» **What you have to do**
Return only the number of lines in the entries below that hold the word "specification".
+++ Extracted data +++
-- ==== Sys2Proof/Tests/Slice0.lean ====
section
/-!
SUPPORT. The model's own tests: ill-formed commands are refused by each check, and small steps on small states. Expected results
come from the specification's own numbers.
-/

namespace Sys2Proof.Tests

set_option Elab.async false

open Sys2Proof Sys2Proof.Machine

/-! ### One ill-formed command for each check of WellFormed -/

theorem test_write_unaligned_refused : (Instr.registerWrite 2 0).wellFormed = false := by decide

theorem test_read_outside_refused : (Instr.readClear 0x1000000 false).wellFormed = false := by decide

theorem test_codeword_too_long_refused : (Instr.codewordReceive 0 (List.replicate 1145 0)).wellFormed = false := by decide +kernel

theorem test_mref_frequency_refused : (Instr.mrefSettled 1048576).wellFormed = false := by decide

theorem test_voltage_code_refused : (Instr.supplyWarning 65536 0).wellFormed = false := by decide

theorem test_start_without_straps_refused : (Instr.deviceStart 0 [] true true none [] none () () ()).wellFormed = false := by decide

theorem test_start_path_refused :
    (Instr.deviceStart 0 (List.replicate 16 0) true true none [(8, 0, 0)] none () () ()).wellFormed = false := by decide

theorem test_sample_of_no_sensor_refused : (Instr.thermalSample 0 [] []).wellFormed = false := by decide

theorem test_duty_above_total_refused : (Instr.dutyAdjust 1 2).wellFormed = false := by decide

/-! ### Small states -/

/-- The device running with some fields set. -/
def live (fs : List (Field × Nat)) : State :=
  fs.foldl (fun s f => s.setF f.1 f.2) { State.reset with phase := .run, clockOn := true, aon := { Aon.reset with vb := true } }

/-- User mode. -/
def userUp : Field × Nat := (Reg.TIME_STATUS_USER, 1)

/-- A timing command due in this slot. -/
def withDue (s : State) (cmd arg : Nat) : State :=
  { s with time := { s.time with due := [⟨0, cmd, arg, false⟩] } }

/-- Bit b of the attachment field of a tile set in plane 0: at the lowest bit of a select it names the source that is always 1. -/
def afBit (s : State) (g : Tile) (b : Nat) : State :=
  let r := (2496 + b) % 112
  let k := cfgKey g.sector 0 g.place (4 * ((2496 + b) / 112) + (if r < 48 then 2 else 3))
  let w := s.cfgInfo k ||| BitVec.ofNat 64 (2 ^ (if r < 48 then 16 + r else r - 48))
  { s with cfgw := tset (fun _ => 0) s.cfgw k (cwEncode w) }

/-- Several such bits. -/
def afBits (s : State) (g : Tile) (bs : List Nat) : State := bs.foldl (fun t b => afBit t g b) s

/-- A front-end lane in ACTIVE. -/
def feActive (n : Nat) : List (Field × Nat) :=
  [(Reg.LQ_MODE_MODE (n / 4), 1), (Reg.LN_BU_STAT_STATE n, 6), (Reg.LN_FE_STAT_ALIGNED n, 1)]

/-- A data character received without error. -/
def rxData (v : Nat) : RxChar := ⟨false, v, false, false, false⟩

/-- The state at slot j. -/
def atSlot (s : State) (j : Nat) : State := { s with time := { s.time with slots := j } }

/-! ### Single steps against numbers of the specification -/

/-- R443: the identification that IDCODE captures. -/
theorem test_idcode : (match exec .idcode (live []) with | .next t => t.dbg.dr | _ => 0) = 0x1A980DD3 := by decide +kernel

/-- R178: K28.5 from negative running disparity is 0011111010, its first bit in bit 0. -/
theorem test_comma_code : (encode8b10b true 0xBC false).1 = 0b0101111100 := by decide +kernel

/-- R316: the first word of a locked sequence opens the lock for its initiator. -/
theorem test_lock_opens :
    (match exec (.lockWrite 1 0x204 0x4C454447) (live []) with | .next t => (t.getF Reg.WDT_LOCK_STATE, t.getF Reg.WDT_LOCK_OWNER) | _ => (0, 0)) = (1, 0x204) := by
  decide +kernel

/-- R379: the kick word restarts the watchdog at no less than 1,024 ticks. -/
theorem test_kick_floor :
    (match exec (.wdtKick 0x4B49434B) (live [(Reg.WDT_CTRL_EN, 1), (Reg.WDT_LOAD1_LOAD1, 5), (Reg.WDT_STAT_STAGE, 1)]) with
      | .next t => (t.getF Reg.WDT_STAT_STAGE, t.getF Reg.WDT_STAT_COUNT) | _ => (9, 9)) = (0, 1024) := by decide +kernel

/-! ### Witnesses: states and operands that meet the hypotheses of each statement -/

theorem witness_TimingCommandsTakeEffect :
    takesEffect (withDue (live []) 0 0) 0 [] = true ∧ takesEffect (withDue (live []) 2 0) 2 [] = true ∧
    (∀ u : Bool, let s := withDue (live [(Reg.TIME_STATUS_USER, u.toNat)]) 5 255
     takesEffect s 5 [2, 1, 3, 4] = true ∧ s.user = u) ∧
    (∀ u : Bool, let s := withDue (live [(Reg.TIME_STATUS_USER, u.toNat)]) 6 255
     takesEffect s 6 [2, 1, 3, 4, 5] = true ∧ s.user = u) := by decide +kernel

theorem witness_WindowAndFrameReset :
    (let s := withDue (live [userUp]) 4 0; takesEffect s 4 [2, 1, 3] = true ∧ s.user = true ∧ s.clrOpen = false) ∧
    (let s := withDue (live []) 4 0; takesEffect s 4 [2, 1, 3] = true ∧ (s.user && !s.clrOpen) = false) ∧
    (let s := live [userUp, (Reg.TIME_TIF_TIF, 3744)]; s.slot0 = true ∧ s.user = true ∧ s.clrOpen = false ∧
      s.time.len ≤ s.getF Reg.TIME_TIF_TIF + s.time.clr) ∧
    (let s := withDue (live []) 3 0; takesEffect s 3 [2, 1] = true ∧ s.getF Reg.TIME_TIF_TIF = 0) ∧
    (let s := withDue (live [(Reg.TIME_TIF_TIF, 1)]) 3 0; takesEffect s 3 [2, 1] = true ∧ s.getF Reg.TIME_TIF_TIF ≠ 0 ∧ s.user = false) := by
  decide +kernel
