/-- The frames of the control operations (R27): PRE writes `PMSG` at 0..PLEN−1, `PLEN`, `NCHUNK`; CST `M` and `W`; CEN `H`; DON
`DIGEST`; each the position, `EVN` and one slot of `TRACE`; HLT nothing. That PRE leaves `PMSG` at and above the new `PLEN` as it was
is the model's reading of R154's `MemWrite(PMSG, 0, PLEN, pm)` with R8 (DEDUCED, log entry 17). -/
def Obligations.ControlOperationsFrame : Prop :=
  (∀ (s t : State), exec .pre s = .next t →
    t.h = s.h ∧ t.w = s.w ∧ t.m = s.m ∧ t.mlen = s.mlen ∧ t.err = s.err ∧ t.digest = s.digest ∧ t.moves = s.moves ∧
    t.freeEpoch = s.freeEpoch ∧ (∀ a, Cells.read t.msg a = Cells.read s.msg a) ∧
    (∀ a, t.plen ≤ a → Cells.read t.pmsg a = Cells.read s.pmsg a) ∧
    (∀ n, n ≠ s.evn → Cells.read t.trace n = Cells.read s.trace n)) ∧
  (∀ (s t : State), exec .cst s = .next t →
    t.h = s.h ∧ t.cidx = s.cidx ∧ t.mlen = s.mlen ∧ t.plen = s.plen ∧ t.nchunk = s.nchunk ∧ t.err = s.err ∧
    t.digest = s.digest ∧ t.moves = s.moves ∧ t.freeEpoch = s.freeEpoch ∧
    (∀ a, Cells.read t.msg a = Cells.read s.msg a) ∧ (∀ a, Cells.read t.pmsg a = Cells.read s.pmsg a) ∧
    (∀ n, n ≠ s.evn → Cells.read t.trace n = Cells.read s.trace n)) ∧
  (∀ (s t : State), exec .cen s = .next t →
    t.w = s.w ∧ t.m = s.m ∧ t.mlen = s.mlen ∧ t.plen = s.plen ∧ t.nchunk = s.nchunk ∧ t.err = s.err ∧
    t.digest = s.digest ∧ t.moves = s.moves ∧ t.freeEpoch = s.freeEpoch ∧
    (∀ a, Cells.read t.msg a = Cells.read s.msg a) ∧ (∀ a, Cells.read t.pmsg a = Cells.read s.pmsg a) ∧
    (∀ n, n ≠ s.evn → Cells.read t.trace n = Cells.read s.trace n)) ∧
  (∀ (s t : State), exec .don s = .next t →
    t.h = s.h ∧ t.w = s.w ∧ t.m = s.m ∧ t.mlen = s.mlen ∧ t.plen = s.plen ∧ t.nchunk = s.nchunk ∧ t.err = s.err ∧
    t.moves = s.moves ∧ t.freeEpoch = s.freeEpoch ∧
    (∀ a, Cells.read t.msg a = Cells.read s.msg a) ∧ (∀ a, Cells.read t.pmsg a = Cells.read s.pmsg a) ∧
    (∀ n, n ≠ s.evn → Cells.read t.trace n = Cells.read s.trace n)) ∧
  (∀ (s t : State), exec .hlt s = .next t → t = s)

/-- R152: every operation but HLT (which has no step) emits exactly one event, into slot `EVN`, and counts it; a host command
leaves no slot (R191, R200, R202). -/
def Obligations.EveryOperationEmitsOnce : Prop :=
  (∀ (i : Instr) (s t : State), i ≠ .hlt → exec i s = .next t →
    t.evn = s.evn + 1 ∧ (∃ e, t.trace = Cells.write s.trace s.evn e ∧ Cells.read t.trace s.evn = some e) ∧
    ∀ n, n ≠ s.evn → Cells.read t.trace n = Cells.read s.trace n) ∧
  (∀ (p : Params) (c : HostCommand) (s t : State), hostExec p c s = .next t →
    t.evn = 0 ∧ ∀ n, Cells.read t.trace n = none)

/-- R11, R139: `H` is written by CEN, and otherwise only by a host command, which sets it to `IVROM`; `M` and `W` and `DIGEST` have
the writers R12, R13 and R19 name. -/
def Obligations.RegistersHaveOnlyTheirWriters : Prop :=
  (∀ (i : Instr) (s t : State), exec i s = .next t →
    (t.h ≠ s.h → i = .cen) ∧ (t.m ≠ s.m → i = .cst) ∧ (t.digest ≠ s.digest → i = .don) ∧
    (t.w ≠ s.w → i = .cst ∨ ∃ k, i = .rndF k ∨ i = .rndG k ∨ i = .rndH k ∨ i = .rndI k)) ∧
  (∀ (p : Params) (c : HostCommand) (s t : State), hostExec p c s = .next t → t.h = ivrom)

/-! ## Control transfer and stops -/

/-- The table of R151, for a move of the sequencer that answers a next state, from a legal position (`CIDX` and `RIDX` 0 where R14
says so). -/
def Obligations.ControlTransferTable : Prop :=
  ∀ s t : State, engineStep s = .next t →
    (s.ph = .pre → t.ph = .cst ∧ t.cidx = 0 ∧ t.ridx = 0) ∧
    (s.ph = .cst → t.ph = .rnd ∧ t.cidx = s.cidx ∧ t.ridx = 0) ∧
    (s.ph = .rnd → s.ridx.toNat < 63 → t.ph = .rnd ∧ t.cidx = s.cidx ∧ t.ridx.toNat = s.ridx.toNat + 1) ∧
    (s.ph = .rnd → s.ridx.toNat = 63 → t.ph = .cen ∧ t.cidx = s.cidx ∧ t.ridx = 0) ∧
    (s.ph = .cen → s.cidx + 1 < s.nchunk → t.ph = .cst ∧ t.cidx = s.cidx + 1 ∧ t.ridx = 0) ∧
    (s.ph = .cen → s.cidx + 1 = s.nchunk → t.ph = .don ∧ t.cidx = 0 ∧ t.ridx = 0) ∧
    (s.ph = .don → t.ph = .halt ∧ t.cidx = 0 ∧ t.ridx = 0) ∧
    (s.ph = .idle ∨ s.ph = .halt → t = s)

/-- R151: "no data value (register, message byte) ever influences control: only `RIDX = 63` and `CIDX + 1 = NCHUNK` are tested". Two
states at the same position with the same `NCHUNK` go to the same position. -/
def Obligations.DataNeverInfluencesControl : Prop :=
  ∀ s s' t t' : State, s.ph = s'.ph → s.cidx = s'.cidx → s.ridx = s'.ridx → s.nchunk = s'.nchunk →
    engineStep s = .next t → engineStep s' = .next t' → t.ph = t'.ph ∧ t.cidx = t'.cidx ∧ t.ridx = t'.ridx

/-- The only stops of an operation (the model's choice, log entry 7, for elements that 20_memory.md R41 says do not exist): PRE
where a byte of `MSG` below `MLEN` is missing, CST where a byte of chunk `CIDX` is. -/
def Obligations.OnlyMissingElementsStopAnOperation : Prop :=
  ∀ s : State,
    (exec .pre s = .fault (.absentElement .msg) ↔ ∃ k, k < s.mlen ∧ Cells.read s.msg k = none) ∧
    (exec .cst s = .fault (.absentElement .pmsg) ↔ ∃ k, k < 64 ∧ Cells.read s.pmsg (64 * s.cidx + k) = none) ∧
    (∀ i, (∀ t, exec i s ≠ .next t) →
      (i = .pre ∧ exec i s = .fault (.absentElement .msg)) ∨ (i = .cst ∧ exec i s = .fault (.absentElement .pmsg)))

/-- R163, R192: no operation of the engine has a failing case, for any contents of `MSG`. `Inv` rules out states in which `MLEN` or
`PLEN` counts bytes that are not there, which no run reaches. -/
def Obligations.EngineNeverFails : Prop :=
  ∀ s : State, Inv s → ∃ t, engineStep s = .next t

/-- The model's choice (log entry 9): an operation applies its pseudocode whatever phase the state is in, and a round operation
takes its index from `RIDX`, not from the step code. -/
def Obligations.OperationsIgnorePhaseAndCodeIndex : Prop :=
  (∀ (i : Instr) (s : State) (p : Phase), i ≠ .hlt → exec i { s with ph := p } = exec i s) ∧
  (∀ (s : State) (i j : BitVec 6),
    exec (.rndF i) s = exec (.rndF j) s ∧ exec (.rndG i) s = exec (.rndG j) s ∧ exec (.rndH i) s = exec (.rndH j) s ∧
    exec (.rndI i) s = exec (.rndI j) s)

/-! ## The round engine's units -/

/-- R122 to R125, bit by bit: F is a multiplexer controlled by `b`, G one controlled by `d`, H the exclusive or, I as written. -/
def Obligations.BooleanFunctionsBitByBit : Prop :=
  ∀ (b c d : Word) (k : Nat), k < 32 →
    (boolFn .F b c d).getLsbD k = (if b.getLsbD k then c.getLsbD k else d.getLsbD k) ∧
    (boolFn .G b c d).getLsbD k = (if d.getLsbD k then b.getLsbD k else c.getLsbD k) ∧
    (boolFn .H b c d).getLsbD k = (b.getLsbD k ^^ c.getLsbD k ^^ d.getLsbD k) ∧
    (boolFn .I b c d).getLsbD k = (c.getLsbD k ^^ (b.getLsbD k || !d.getLsbD k))

/-- R126: the low 32 bits of the exact sum, whatever the order of the additions. -/
def Obligations.FourOperandAddition : Prop :=
  ∀ a f k m : Word,
    (add4 a f k m).toNat = (a.toNat + f.toNat + k.toNat + m.toNat) % 2 ^ 32 ∧
    add4 a f k m = a + (f + (k + m)) ∧ add4 a f k m = add4 m k f a ∧
    a.toNat + f.toNat + k.toNat + m.toNat < 2 ^ 34

/-- R127: the rotate as arithmetic, bit `k` moving to bit `(k + n) mod 32`, and its extension to every count (D18). -/
def Obligations.LeftRotate : Prop :=
  (∀ (x : Word) (n : Nat), 1 ≤ n → n ≤ 31 →
    (rotl32 x n).toNat = (x.toNat * 2 ^ n) % 2 ^ 32 + x.toNat / 2 ^ (32 - n)) ∧
  (∀ (x : Word) (n k : Nat), k < 32 → (rotl32 x n).getLsbD ((k + n) % 32) = x.getLsbD k) ∧
  (∀ (x : Word) (n : Nat), rotl32 x n = rotl32 x (n % 32)) ∧ (∀ x : Word, rotl32 x 0 = x) ∧
  (∀ i : BitVec 6, 4 ≤ (srom i).toNat ∧ (srom i).toNat ≤ 23) ∧
  (∀ (x : Word) (n : Nat), 1 ≤ n → n ≤ 31 → rotl32 (rotl32 x n) (32 - n) = x)

/-- The tables that operands are selected from by the round: `KROM` as R20 prints it, `SROM` (R21), the message-word index of every
round (R137); each family reads each word in exactly one round. -/
def Obligations.MessageWordIndexTable : Prop :=
  (List.range 64).map (fun i => krom (BitVec.ofNat 6 i)) =
    [0xd76aa478, 0xe8c7b756, 0x242070db, 0xc1bdceee, 0xf57c0faf, 0x4787c62a, 0xa8304613, 0xfd469501] ++
    [0x698098d8, 0x8b44f7af, 0xffff5bb1, 0x895cd7be, 0x6b901122, 0xfd987193, 0xa679438e, 0x49b40821] ++
    [0xf61e2562, 0xc040b340, 0x265e5a51, 0xe9b6c7aa, 0xd62f105d, 0x02441453, 0xd8a1e681, 0xe7d3fbc8] ++
    [0x21e1cde6, 0xc33707d6, 0xf4d50d87, 0x455a14ed, 0xa9e3e905, 0xfcefa3f8, 0x676f02d9, 0x8d2a4c8a] ++
    [0xfffa3942, 0x8771f681, 0x6d9d6122, 0xfde5380c, 0xa4beea44, 0x4bdecfa9, 0xf6bb4b60, 0xbebfbc70] ++
    [0x289b7ec6, 0xeaa127fa, 0xd4ef3085, 0x04881d05, 0xd9d4d039, 0xe6db99e5, 0x1fa27cf8, 0xc4ac5665] ++
    [0xf4292244, 0x432aff97, 0xab9423a7, 0xfc93a039, 0x655b59c3, 0x8f0ccc92, 0xffeff47d, 0x85845dd1] ++
    [0x6fa87e4f, 0xfe2ce6e0, 0xa3014314, 0x4e0811a1, 0xf7537e82, 0xbd3af235, 0x2ad7d2bb, 0xeb86d391] ∧
  (List.range 64).map (fun i => (srom (BitVec.ofNat 6 i)).toNat) =
    [7, 12, 17, 22, 7, 12, 17, 22, 7, 12, 17, 22, 7, 12, 17, 22] ++
    [5, 9, 14, 20, 5, 9, 14, 20, 5, 9, 14, 20, 5, 9, 14, 20] ++
    [4, 11, 16, 23, 4, 11, 16, 23, 4, 11, 16, 23, 4, 11, 16, 23] ++
    [6, 10, 15, 21, 6, 10, 15, 21, 6, 10, 15, 21, 6, 10, 15, 21] ∧
  (List.range 64).map (fun i => (gIndex (familyOf (BitVec.ofNat 6 i)) (BitVec.ofNat 6 i)).toNat) =
    [0, 1, 2, 3, 4, 5, 6, 7, 8, 9, 10, 11, 12, 13, 14, 15] ++
    [1, 6, 11, 0, 5, 10, 15, 4, 9, 14, 3, 8, 13, 2, 7, 12] ++
    [5, 8, 11, 14, 1, 4, 7, 10, 13, 0, 3, 6, 9, 12, 15, 2] ++
    [0, 7, 14, 5, 12, 3, 10, 1, 8, 15, 6, 13, 4, 11, 2, 9] ∧
  (∀ (fam : Family) (g : BitVec 4), ∃ i : BitVec 6, (familyOf i = fam ∧ gIndex fam i = g) ∧
    ∀ j : BitVec 6, familyOf j = fam ∧ gIndex fam j = g → j = i)

/-- R138: with `w_i` the registers before round `i` and `b'_i` the `b'` computed in it; for `i ≥ 3` the register file holds the last
four computed values. -/
def Obligations.RegistersHoldTheLastFourValues : Prop :=
  ∀ (w : Quad) (m : Block) (i : Nat),
    let b' := fun j => (roundFn (BitVec.ofNat 6 j) (roundsFrom w m j) m).regs.b
    let wi := roundsFrom w m i
    roundsFrom w m (i + 1) = ⟨wi.d, b' i, wi.b, wi.c⟩ ∧
    (3 ≤ i → roundsFrom w m (i + 1) = ⟨b' (i - 3), b' i, b' (i - 1), b' (i - 2)⟩) ∧
    roundsFrom w m 64 = ⟨b' 60, b' 63, b' 62, b' 61⟩

/-! ## Padding and chunks -/

/-- R104: the lengths, for every message. -/
def Obligations.PaddingGeometry : Prop :=
  ∀ b : List Byte,
    let len := b.length
    let z := ((55 - (len : Int)) % 64).toNat
    (pad b).length = len + 9 + z ∧ (pad b).length = 64 * ((len + 8) / 64 + 1) ∧
    (pad b).length / 64 = (len + 8) / 64 + 1 ∧ 9 ≤ (pad b).length - len ∧ (pad b).length - len ≤ 72 ∧
    ((pad b).length - len = 9 ↔ len % 64 = 55) ∧ ((pad b).length - len = 72 ↔ len % 64 = 56)

/-- R105 with R101 to R103: the message first, the marker, zeros, the bit length modulo 2^64 little-endian; and `Pad` is injective
below 2^61 bytes. -/
def Obligations.PaddingLayout : Prop :=
  (∀ b : List Byte,
    (pad b).length % 64 = 0 ∧ 64 ≤ (pad b).length ∧
    (pad b).take b.length = b ∧ (pad b)[b.length]? = some 0x80 ∧
    (∀ k, b.length < k → k < (pad b).length - 8 → (pad b)[k]? = some 0x00) ∧
    leValue ((pad b).drop ((pad b).length - 8)) = (8 * b.length) % 2 ^ 64) ∧
  (∀ b b' : List Byte, b.length < 2 ^ 61 → b'.length < 2 ^ 61 → pad b = pad b' → b = b')

/-- R110, R112: the slices cover a padded message exactly, in order, and a chunk's words give back its bytes. -/
def Obligations.SplitCoversTheMessage : Prop :=
  ∀ pm : List Byte, pm.length % 64 = 0 →
    (split pm).length = pm.length / 64 ∧ ((split pm).map Prod.fst).flatten = pm ∧
    ∀ ch ∈ split pm, ch.1.length = 64 ∧ ch.1 = ch.2.toList.flatMap wordBytes

/-- R113: where the length suffix and the marker land in the words of the chunks. -/
def Obligations.FramingInTheWords : Prop :=
  ∀ b : List Byte,
    ((messageBlock b (chunkCountOf b.length - 1))[14]).toNat = ((8 * b.length) % 2 ^ 64) % 2 ^ 32 ∧
    ((messageBlock b (chunkCountOf b.length - 1))[15]).toNat = ((8 * b.length) % 2 ^ 64) / 2 ^ 32 ∧
    ((messageBlock b (b.length / 64))[b.length % 64 / 4]).toNat / 2 ^ (8 * (b.length % 4)) % 2 ^ 8 = 0x80

/-! ## Digests and serialised records -/

/-- R180, R181: character `2n` is the high and `2n + 1` the low nibble of byte `n`, byte `4w + k` is bits `8k+7:8k` of word `w`, and
every character is one of `0-9`, `a-f`. -/
def Obligations.DigestCharacters : Prop :=
  ∀ (q : Quad) (w : Fin 4) (k : Fin 4),
    let word : Word := if w.val = 0 then q.a else if w.val = 1 then q.b else if w.val = 2 then q.c else q.d
    let byte := word.toNat / 2 ^ (8 * k.val) % 256
    let digits := asciiOf "0123456789abcdef"
    let n := 4 * w.val + k.val
    (fmt q).toList[2 * n]? = digits[byte / 16]? ∧ (fmt q).toList[2 * n + 1]? = digits[byte % 16]? ∧
    (fmt q).toList.length = 32 ∧
    ∀ ch ∈ (fmt q).toList, (0x30 ≤ ch.toNat ∧ ch.toNat ≤ 0x39) ∨ (0x61 ≤ ch.toNat ∧ ch.toNat ≤ 0x66)

/-- R184. -/
def Obligations.DigestRoundTrip : Prop :=
  (∀ q : Quad, parseDigest (fmt q) = some q) ∧ (∀ q q' : Quad, fmt q = fmt q' → q = q')

/-- R66, R73: the record length is determined by the tag, tags 5..255 have no record and are invalid, and the serialised trace of a
run has `123 + 6466·NCHUNK` bytes. -/
def Obligations.RecordLengthsAndReservedTags : Prop :=
  (∀ e : Event, recordLength e.tag = some (serialize e).length ∧ (serialize e).head? = some (BitVec.ofNat 8 e.tag)) ∧
  (∀ (tag : Byte) (rest : List Byte), 5 ≤ tag.toNat → recordLength tag.toNat = none ∧ parseRecord (tag :: rest) = none) ∧
  (∀ b : List Byte, (serializeTrace ((List.range (runLength b)).map (messageEvent b))).length =
    123 + 6466 * chunkCountOf b.length)

/-- R66 to R71: the layouts of the writer and of the reader agree on every field, for records whose numbers fit their fields. -/
def Obligations.RecordRoundTrip : Prop :=
  ∀ e : Event, e.fits = true → parseRecord (serialize e) = some e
+++
» **Solution to the exercise**
2